J'attire votre attention sur le fait qu'en l'état actuel de la réglementation une harmonisation des régimes «emballages ménagers» et «emballages industriels et commerciaux» n'est pas possible. De plus, au vu des réticences rencontrées en 1992 et qui persistent toujours aujourd'hui chez les potentiels contributeurs, l'évolution paraît difficilement envisageable. Elle aurait de plus comme conséquence de mettre à mal un dispositif performant qui depuis 1992 responsabilise les industriels et permet d'atteindre des taux de récupération et de valorisation des DEIC très satisfaisants.
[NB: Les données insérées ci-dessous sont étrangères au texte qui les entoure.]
/-! ## Block.raiseMidiSendError -/

@[simp] theorem Block.raiseMidiSendError_params (b : Block) (m : Midi) : (b.raiseMidiSendError m).params = b.params := rfl
@[simp] theorem Block.raiseMidiSendError_cfgThr (b : Block) (m : Midi) : (b.raiseMidiSendError m).cfgThr = b.cfgThr := rfl
@[simp] theorem Block.raiseMidiSendError_cfgRate (b : Block) (m : Midi) : (b.raiseMidiSendError m).cfgRate = b.cfgRate := rfl
@[simp] theorem Block.raiseMidiSendError_cfgLog2n (b : Block) (m : Midi) : (b.raiseMidiSendError m).cfgLog2n = b.cfgLog2n := rfl
@[simp] theorem Block.raiseMidiSendError_injFreq (b : Block) (m : Midi) : (b.raiseMidiSendError m).injFreq = b.injFreq := rfl
@[simp] theorem Block.raiseMidiSendError_injAmp (b : Block) (m : Midi) : (b.raiseMidiSendError m).injAmp = b.injAmp := rfl
@[simp] theorem Block.raiseMidiSendError_bin (b : Block) (m : Midi) : (b.raiseMidiSendError m).bin = b.bin := rfl
@[simp] theorem Block.raiseMidiSendError_latThr (b : Block) (m : Midi) : (b.raiseMidiSendError m).latThr = b.latThr := rfl
@[simp] theorem Block.raiseMidiSendError_latRate (b : Block) (m : Midi) : (b.raiseMidiSendError m).latRate = b.latRate := rfl
@[simp] theorem Block.raiseMidiSendError_latLog2n (b : Block) (m : Midi) : (b.raiseMidiSendError m).latLog2n = b.latLog2n := rfl
@[simp] theorem Block.raiseMidiSendError_bestMag (b : Block) (m : Midi) : (b.raiseMidiSendError m).bestMag = b.bestMag := rfl
@[simp] theorem Block.raiseMidiSendError_bestBin (b : Block) (m : Midi) : (b.raiseMidiSendError m).bestBin = b.bestBin := rfl
@[simp] theorem Block.raiseMidiSendError_lastFreq (b : Block) (m : Midi) : (b.raiseMidiSendError m).lastFreq = b.lastFreq := rfl
@[simp] theorem Block.raiseMidiSendError_lastAmp (b : Block) (m : Midi) : (b.raiseMidiSendError m).lastAmp = b.lastAmp := rfl
@[simp] theorem Block.raiseMidiSendError_lastBin (b : Block) (m : Midi) : (b.raiseMidiSendError m).lastBin = b.lastBin := rfl
@[simp] theorem Block.raiseMidiSendError_lastDead (b : Block) (m : Midi) : (b.raiseMidiSendError m).lastDead = b.lastDead := rfl
@[simp] theorem Block.raiseMidiSendError_pvalid (b : Block) (m : Midi) : (b.raiseMidiSendError m).pvalid = b.pvalid := rfl
@[simp] theorem Block.raiseMidiSendError_fifo (b : Block) (m : Midi) : (b.raiseMidiSendError m).fifo = b.fifo := rfl
@[simp] theorem Block.raiseMidiSendError_trk (b : Block) (m : Midi) : (b.raiseMidiSendError m).trk = b.trk := rfl
@[simp] theorem Block.raiseMidiSendError_outq (b : Block) (m : Midi) : (b.raiseMidiSendError m).outq = [] := rfl
@[simp] theorem Block.raiseMidiSendError_fault (b : Block) (m : Midi) : (b.raiseMidiSendError m).fault = true := rfl
@[simp] theorem Block.raiseMidiSendError_cause (b : Block) (m : Midi) : (b.raiseMidiSendError m).cause = causeMidiSendError := rfl
@[simp] theorem Block.raiseMidiSendError_faultMsg (b : Block) (m : Midi) : (b.raiseMidiSendError m).faultMsg = m.wireWord := rfl
@[simp] theorem Block.raiseMidiSendError_injDrop (b : Block) (m : Midi) : (b.raiseMidiSendError m).injDrop = b.injDrop := rfl

/-! ## Block.reset -/

@[simp] theorem Block.reset_params (p : Params) : (Block.reset p).params = p := rfl
@[simp] theorem Block.reset_cfgThr (p : Params) : (Block.reset p).cfgThr = resetThreshold := rfl
@[simp] theorem Block.reset_cfgRate (p : Params) : (Block.reset p).cfgRate = resetSampleRate := rfl
@[simp] theorem Block.reset_cfgLog2n (p : Params) : (Block.reset p).cfgLog2n = resetLog2n := rfl
@[simp] theorem Block.reset_injFreq (p : Params) : (Block.reset p).injFreq = 0 := rfl
@[simp] theorem Block.reset_injAmp (p : Params) : (Block.reset p).injAmp = 0 := rfl
@[simp] theorem Block.reset_bin (p : Params) : (Block.reset p).bin = 0 := rfl
@[simp] theorem Block.reset_latThr (p : Params) : (Block.reset p).latThr = resetThreshold := rfl
@[simp] theorem Block.reset_latRate (p : Params) : (Block.reset p).latRate = resetSampleRate := rfl
@[simp] theorem Block.reset_latLog2n (p : Params) : (Block.reset p).latLog2n = resetLog2n := rfl
@[simp] theorem Block.reset_bestMag (p : Params) : (Block.reset p).bestMag = 0 := rfl
@[simp] theorem Block.reset_bestBin (p : Params) : (Block.reset p).bestBin = 0 := rfl
@[simp] theorem Block.reset_lastFreq (p : Params) : (Block.reset p).lastFreq = 0 := rfl
@[simp] theorem Block.reset_lastAmp (p : Params) : (Block.reset p).lastAmp = 0 := rfl
@[simp] theorem Block.reset_lastBin (p : Params) : (Block.reset p).lastBin = 0 := rfl
@[simp] theorem Block.reset_lastDead (p : Params) : (Block.reset p).lastDead = false := rfl
@[simp] theorem Block.reset_pvalid (p : Params) : (Block.reset p).pvalid = false := rfl
@[simp] theorem Block.reset_fifo (p : Params) : (Block.reset p).fifo = [] := rfl
@[simp] theorem Block.reset_trk (p : Params) : (Block.reset p).trk = .idle := rfl
@[simp] theorem Block.reset_outq (p : Params) : (Block.reset p).outq = [] := rfl
@[simp] theorem Block.reset_fault (p : Params) : (Block.reset p).fault = false := rfl
@[simp] theorem Block.reset_cause (p : Params) : (Block.reset p).cause = 0 := rfl
@[simp] theorem Block.reset_faultMsg (p : Params) : (Block.reset p).faultMsg = 0 := rfl
@[simp] theorem Block.reset_injDrop (p : Params) : (Block.reset p).injDrop = false := rfl

/-! ## Block.hardReset -/

@[simp] theorem Block.hardReset_params (b : Block) : (b.hardReset).params = b.params := rfl
@[simp] theorem Block.hardReset_cfgThr (b : Block) : (b.hardReset).cfgThr = resetThreshold := rfl
@[simp] theorem Block.hardReset_cfgRate (b : Block) : (b.hardReset).cfgRate = resetSampleRate := rfl
@[simp] theorem Block.hardReset_cfgLog2n (b : Block) : (b.hardReset).cfgLog2n = resetLog2n := rfl
@[simp] theorem Block.hardReset_injFreq (b : Block) : (b.hardReset).injFreq = 0 := rfl
@[simp] theorem Block.hardReset_injAmp (b : Block) : (b.hardReset).injAmp = 0 := rfl
@[simp] theorem Block.hardReset_bin (b : Block) : (b.hardReset).bin = 0 := rfl
@[simp] theorem Block.hardReset_latThr (b : Block) : (b.hardReset).latThr = resetThreshold := rfl
@[simp] theorem Block.hardReset_latRate (b : Block) : (b.hardReset).latRate = resetSampleRate := rfl
@[simp] theorem Block.hardReset_latLog2n (b : Block) : (b.hardReset).latLog2n = resetLog2n := rfl
@[simp] theorem Block.hardReset_bestMag (b : Block) : (b.hardReset).bestMag = 0 := rfl
@[simp] theorem Block.hardReset_bestBin (b : Block) : (b.hardReset).bestBin = 0 := rfl
@[simp] theorem Block.hardReset_lastFreq (b : Block) : (b.hardReset).lastFreq = 0 := rfl
@[simp] theorem Block.hardReset_lastAmp (b : Block) : (b.hardReset).lastAmp = 0 := rfl
@[simp] theorem Block.hardReset_lastBin (b : Block) : (b.hardReset).lastBin = 0 := rfl
@[simp] theorem Block.hardReset_lastDead (b : Block) : (b.hardReset).lastDead = false := rfl
@[simp] theorem Block.hardReset_pvalid (b : Block) : (b.hardReset).pvalid = false := rfl
@[simp] theorem Block.hardReset_fifo (b : Block) : (b.hardReset).fifo = [] := rfl
@[simp] theorem Block.hardReset_trk (b : Block) : (b.hardReset).trk = .idle := rfl
@[simp] theorem Block.hardReset_outq (b : Block) : (b.hardReset).outq = [] := rfl
@[simp] theorem Block.hardReset_fault (b : Block) : (b.hardReset).fault = false := rfl
@[simp] theorem Block.hardReset_cause (b : Block) : (b.hardReset).cause = 0 := rfl
@[simp] theorem Block.hardReset_faultMsg (b : Block) : (b.hardReset).faultMsg = 0 := rfl
@[simp] theorem Block.hardReset_injDrop (b : Block) : (b.hardReset).injDrop = false := rfl

/-! ## Block.softReset -/

@[simp] theorem Block.softReset_params (b : Block) : (b.softReset).params = b.params := rfl
@[simp] theorem Block.softReset_cfgThr (b : Block) : (b.softReset).cfgThr = b.cfgThr := rfl
@[simp] theorem Block.softReset_cfgRate (b : Block) : (b.softReset).cfgRate = b.cfgRate := rfl
@[simp] theorem Block.softReset_cfgLog2n (b : Block) : (b.softReset).cfgLog2n = b.cfgLog2n := rfl
@[simp] theorem Block.softReset_injFreq (b : Block) : (b.softReset).injFreq = b.injFreq := rfl
@[simp] theorem Block.softReset_injAmp (b : Block) : (b.softReset).injAmp = b.injAmp := rfl
@[simp] theorem Block.softReset_bin (b : Block) : (b.softReset).bin = 0 := rfl
@[simp] theorem Block.softReset_latThr (b : Block) : (b.softReset).latThr = b.cfgThr := rfl
@[simp] theorem Block.softReset_latRate (b : Block) : (b.softReset).latRate = b.cfgRate := rfl
@[simp] theorem Block.softReset_latLog2n (b : Block) : (b.softReset).latLog2n = b.cfgLog2n := rfl
@[simp] theorem Block.softReset_bestMag (b : Block) : (b.softReset).bestMag = 0 := rfl
@[simp] theorem Block.softReset_bestBin (b : Block) : (b.softReset).bestBin = 0 := rfl
@[simp] theorem Block.softReset_lastFreq (b : Block) : (b.softReset).lastFreq = 0 := rfl
@[simp] theorem Block.softReset_lastAmp (b : Block) : (b.softReset).lastAmp = 0 := rfl
@[simp] theorem Block.softReset_lastBin (b : Block) : (b.softReset).lastBin = 0 := rfl
@[simp] theorem Block.softReset_lastDead (b : Block) : (b.softReset).lastDead = false := rfl
@[simp] theorem Block.softReset_pvalid (b : Block) : (b.softReset).pvalid = false := rfl
@[simp] theorem Block.softReset_fifo (b : Block) : (b.softReset).fifo = [] := rfl
@[simp] theorem Block.softReset_trk (b : Block) : (b.softReset).trk = .idle := rfl
@[simp] theorem Block.softReset_outq (b : Block) : (b.softReset).outq = [] := rfl
@[simp] theorem Block.softReset_fault (b : Block) : (b.softReset).fault = false := rfl
@[simp] theorem Block.softReset_cause (b : Block) : (b.softReset).cause = 0 := rfl
@[simp] theorem Block.softReset_faultMsg (b : Block) : (b.softReset).faultMsg = 0 := rfl
@[simp] theorem Block.softReset_injDrop (b : Block) : (b.softReset).injDrop = false := rfl

/-! ## Block.frameEnd -/

@[simp] theorem Block.frameEnd_params (b : Block) : (b.frameEnd).params = b.params := rfl
@[simp] theorem Block.frameEnd_cfgThr (b : Block) : (b.frameEnd).cfgThr = b.cfgThr := rfl
@[simp] theorem Block.frameEnd_cfgRate (b : Block) : (b.frameEnd).cfgRate = b.cfgRate := rfl
@[simp] theorem Block.frameEnd_cfgLog2n (b : Block) : (b.frameEnd).cfgLog2n = b.cfgLog2n := rfl
@[simp] theorem Block.frameEnd_injFreq (b : Block) : (b.frameEnd).injFreq = b.injFreq := rfl
@[simp] theorem Block.frameEnd_injAmp (b : Block) : (b.frameEnd).injAmp = b.injAmp := rfl
@[simp] theorem Block.frameEnd_bin (b : Block) : (b.frameEnd).bin = 0 := rfl
@[simp] theorem Block.frameEnd_latThr (b : Block) : (b.frameEnd).latThr = b.latThr := rfl
@[simp] theorem Block.frameEnd_latRate (b : Block) : (b.frameEnd).latRate = b.latRate := rfl
@[simp] theorem Block.frameEnd_latLog2n (b : Block) : (b.frameEnd).latLog2n = b.latLog2n := rfl
@[simp] theorem Block.frameEnd_bestMag (b : Block) : (b.frameEnd).bestMag = b.bestMag := rfl
@[simp] theorem Block.frameEnd_bestBin (b : Block) : (b.frameEnd).bestBin = b.bestBin := rfl
@[simp] theorem Block.frameEnd_lastFreq (b : Block) : (b.frameEnd).lastFreq = b.framePitch.freq := rfl
@[simp] theorem Block.frameEnd_lastAmp (b : Block) : (b.frameEnd).lastAmp = b.framePitch.amp := rfl
@[simp] theorem Block.frameEnd_lastBin (b : Block) : (b.frameEnd).lastBin = b.bestBin := rfl
@[simp] theorem Block.frameEnd_lastDead (b : Block) : (b.frameEnd).lastDead = b.framePitch.dead := rfl
@[simp] theorem Block.frameEnd_pvalid (b : Block) : (b.frameEnd).pvalid = true := rfl
@[simp] theorem Block.frameEnd_fifo (b : Block) : (b.frameEnd).fifo = b.fifo ++ [b.framePitch] := rfl
@[simp] theorem Block.frameEnd_trk (b : Block) : (b.frameEnd).trk = b.trk := rfl
@[simp] theorem Block.frameEnd_outq (b : Block) : (b.frameEnd).outq = b.outq := rfl
@[simp] theorem Block.frameEnd_fault (b : Block) : (b.frameEnd).fault = b.fault := rfl
@[simp] theorem Block.frameEnd_cause (b : Block) : (b.frameEnd).cause = b.cause := rfl
@[simp] theorem Block.frameEnd_faultMsg (b : Block) : (b.frameEnd).faultMsg = b.faultMsg := rfl
@[simp] theorem Block.frameEnd_injDrop (b : Block) : (b.frameEnd).injDrop = b.injDrop := rfl
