-- ==== Sys2Proof/Tests/Slice0.lean ====
section
/-! SUPPORT. Tests of the model. Expected values are taken from the rules, examples and vectors of spec/ named
beside them, or worked out by hand from them. At the end, for every statement of Obligations.lean with
hypotheses, a witness that meets them all. -/

namespace Sys2Proof.Tests

open Sys2Proof.Machine

/-! ## WellFormed: a term each check refuses -/

/-- Bit 0 of a BUSERR_ALIGN0 address is 1 (R82). -/
theorem test_wf_align0 : (Instr.buserrAlign0 .read 0x02).wellFormed = false := by decide

/-- Bits 1:0 of a BUSERR_ALIGN1 address are 10 (R82): 0x00 and 0x03 are not. -/
theorem test_wf_align1 : (Instr.buserrAlign1 .read 0x00).wellFormed = false ∧
    (Instr.buserrAlign1 .read 0x03).wellFormed = false := by decide

/-- CTRL_SRST has D[0] = 1 (R104). -/
theorem test_wf_srst : (Instr.ctrlSrst 0x00000002).wellFormed = false := by decide

/-- CTRL_INJECT has D[1:0] = 10 (R104). -/
theorem test_wf_inject : (Instr.ctrlInject 0x00000003).wellFormed = false ∧
    (Instr.ctrlInject 0xFFFFFFFC).wellFormed = false := by decide

/-- CTRL_NOP has D[1:0] = 00 (R104). -/
theorem test_wf_nop : (Instr.ctrlNop 0x00000001).wellFormed = false ∧
    (Instr.ctrlNop 0x00000002).wellFormed = false := by decide

/-! ## Decoding: one word of each row, written out from 30_encoding.md R81, R84, R86, R88

A header is {SZ 2 bits, W 1 bit, A 8 bits}. -/

theorem test_decode_buserr_sz_narrow :
    decode (.host ⟨0b01100000100, 7⟩) = .ok (.buserrSzNarrow true (.write 7) 0b00000100) := by rfl

theorem test_decode_buserr_sz_rsvd :
    decode (.host ⟨0b11000111000, 0⟩) = .ok (.buserrSzRsvd .read 0b00111000) := by rfl

theorem test_decode_buserr_align0 :
    decode (.host ⟨0b10000000011, 0⟩) = .ok (.buserrAlign0 .read 0b00000011) := by rfl

theorem test_decode_buserr_align1 :
    decode (.host ⟨0b10111111110, 9⟩) = .ok (.buserrAlign1 (.write 9) 0b11111110) := by rfl

theorem test_decode_rd_ctrl : decode (.host ⟨0b10000000000, 0⟩) = .ok (.rdCtrl) := by rfl

theorem test_decode_rd_status : decode (.host ⟨0b10000000100, 0⟩) = .ok (.rdStatus) := by rfl

theorem test_decode_wr_status : decode (.host ⟨0b10100000100, 5⟩) = .ok (.wrStatus 5) := by rfl

theorem test_decode_rd_threshold : decode (.host ⟨0b10000001000, 0⟩) = .ok (.rdThreshold) := by rfl

theorem test_decode_wr_threshold : decode (.host ⟨0b10100001000, 5⟩) = .ok (.wrThreshold 5) := by rfl

theorem test_decode_rd_sample_rate : decode (.host ⟨0b10000001100, 0⟩) = .ok (.rdSampleRate) := by rfl

theorem test_decode_wr_sample_rate : decode (.host ⟨0b10100001100, 5⟩) = .ok (.wrSampleRate 5) := by rfl

theorem test_decode_rd_log2n : decode (.host ⟨0b10000010000, 0⟩) = .ok (.rdLog2n) := by rfl

theorem test_decode_wr_log2n : decode (.host ⟨0b10100010000, 5⟩) = .ok (.wrLog2n 5) := by rfl

theorem test_decode_rd_bin_index : decode (.host ⟨0b10000010100, 0⟩) = .ok (.rdBinIndex) := by rfl

theorem test_decode_wr_bin_index : decode (.host ⟨0b10100010100, 5⟩) = .ok (.wrBinIndex 5) := by rfl

theorem test_decode_rd_pitch_freq : decode (.host ⟨0b10000011000, 0⟩) = .ok (.rdPitchFreq) := by rfl

theorem test_decode_wr_pitch_freq : decode (.host ⟨0b10100011000, 5⟩) = .ok (.wrPitchFreq 5) := by rfl

theorem test_decode_rd_pitch_amp : decode (.host ⟨0b10000011100, 0⟩) = .ok (.rdPitchAmp) := by rfl

theorem test_decode_wr_pitch_amp : decode (.host ⟨0b10100011100, 5⟩) = .ok (.wrPitchAmp 5) := by rfl

theorem test_decode_rd_pitch_bin : decode (.host ⟨0b10000100000, 0⟩) = .ok (.rdPitchBin) := by rfl

theorem test_decode_wr_pitch_bin : decode (.host ⟨0b10100100000, 5⟩) = .ok (.wrPitchBin 5) := by rfl

theorem test_decode_rd_inj_freq : decode (.host ⟨0b10000100100, 0⟩) = .ok (.rdInjFreq) := by rfl

theorem test_decode_wr_inj_freq : decode (.host ⟨0b10100100100, 5⟩) = .ok (.wrInjFreq 5) := by rfl

theorem test_decode_rd_inj_amp : decode (.host ⟨0b10000101000, 0⟩) = .ok (.rdInjAmp) := by rfl

theorem test_decode_wr_inj_amp : decode (.host ⟨0b10100101000, 5⟩) = .ok (.wrInjAmp 5) := by rfl

theorem test_decode_rd_trk_state : decode (.host ⟨0b10000101100, 0⟩) = .ok (.rdTrkState) := by rfl

theorem test_decode_wr_trk_state : decode (.host ⟨0b10100101100, 5⟩) = .ok (.wrTrkState 5) := by rfl

theorem test_decode_rd_trk_amp : decode (.host ⟨0b10000110000, 0⟩) = .ok (.rdTrkAmp) := by rfl

theorem test_decode_wr_trk_amp : decode (.host ⟨0b10100110000, 5⟩) = .ok (.wrTrkAmp 5) := by rfl

theorem test_decode_rd_fault_msg : decode (.host ⟨0b10000110100, 0⟩) = .ok (.rdFaultMsg) := by rfl

theorem test_decode_wr_fault_msg : decode (.host ⟨0b10100110100, 5⟩) = .ok (.wrFaultMsg 5) := by rfl

theorem test_decode_rd_caps : decode (.host ⟨0b10000111000, 0⟩) = .ok (.rdCaps) := by rfl

theorem test_decode_wr_caps : decode (.host ⟨0b10100111000, 5⟩) = .ok (.wrCaps 5) := by rfl

theorem test_decode_rd_rsvd3c : decode (.host ⟨0b10000111100, 0⟩) = .ok (.rdRsvd3C) := by rfl

theorem test_decode_wr_rsvd3c : decode (.host ⟨0b10100111100, 5⟩) = .ok (.wrRsvd3C 5) := by rfl

theorem test_decode_ctrl_srst : decode (.host ⟨0b10100000000, 0b11⟩) = .ok (.ctrlSrst 3) := by rfl

theorem test_decode_ctrl_inject : decode (.host ⟨0b10100000000, 0b110⟩) = .ok (.ctrlInject 6) := by rfl

theorem test_decode_ctrl_nop : decode (.host ⟨0b10100000000, 0b100⟩) = .ok (.ctrlNop 4) := by rfl

theorem test_decode_rd_rsvd_40_7f : decode (.host ⟨0b10001100100, 0⟩) = .ok (.rdRsvd40To7F 0b1001) := by rfl

theorem test_decode_rd_rsvd_80_ff : decode (.host ⟨0b10010000100, 0⟩) = .ok (.rdRsvd80ToFF 0b00001) := by rfl

theorem test_decode_wr_rsvd_40_7f :
    decode (.host ⟨0b10101100100, 5⟩) = .ok (.wrRsvd40To7F 0b1001 5) := by rfl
Au final, en ouvrant la possibilité aux filières associées à la société agréée de se procurer des matériaux à moindre coût, on observerait sans doute une déstabilisation du marché des papiers-cartons récupérés
Je reste à votre disposition et à celle de vos services pour, si vous le souhaitez, préciser les raisons qui fondent nos expressions et prises de position sur ces sujets.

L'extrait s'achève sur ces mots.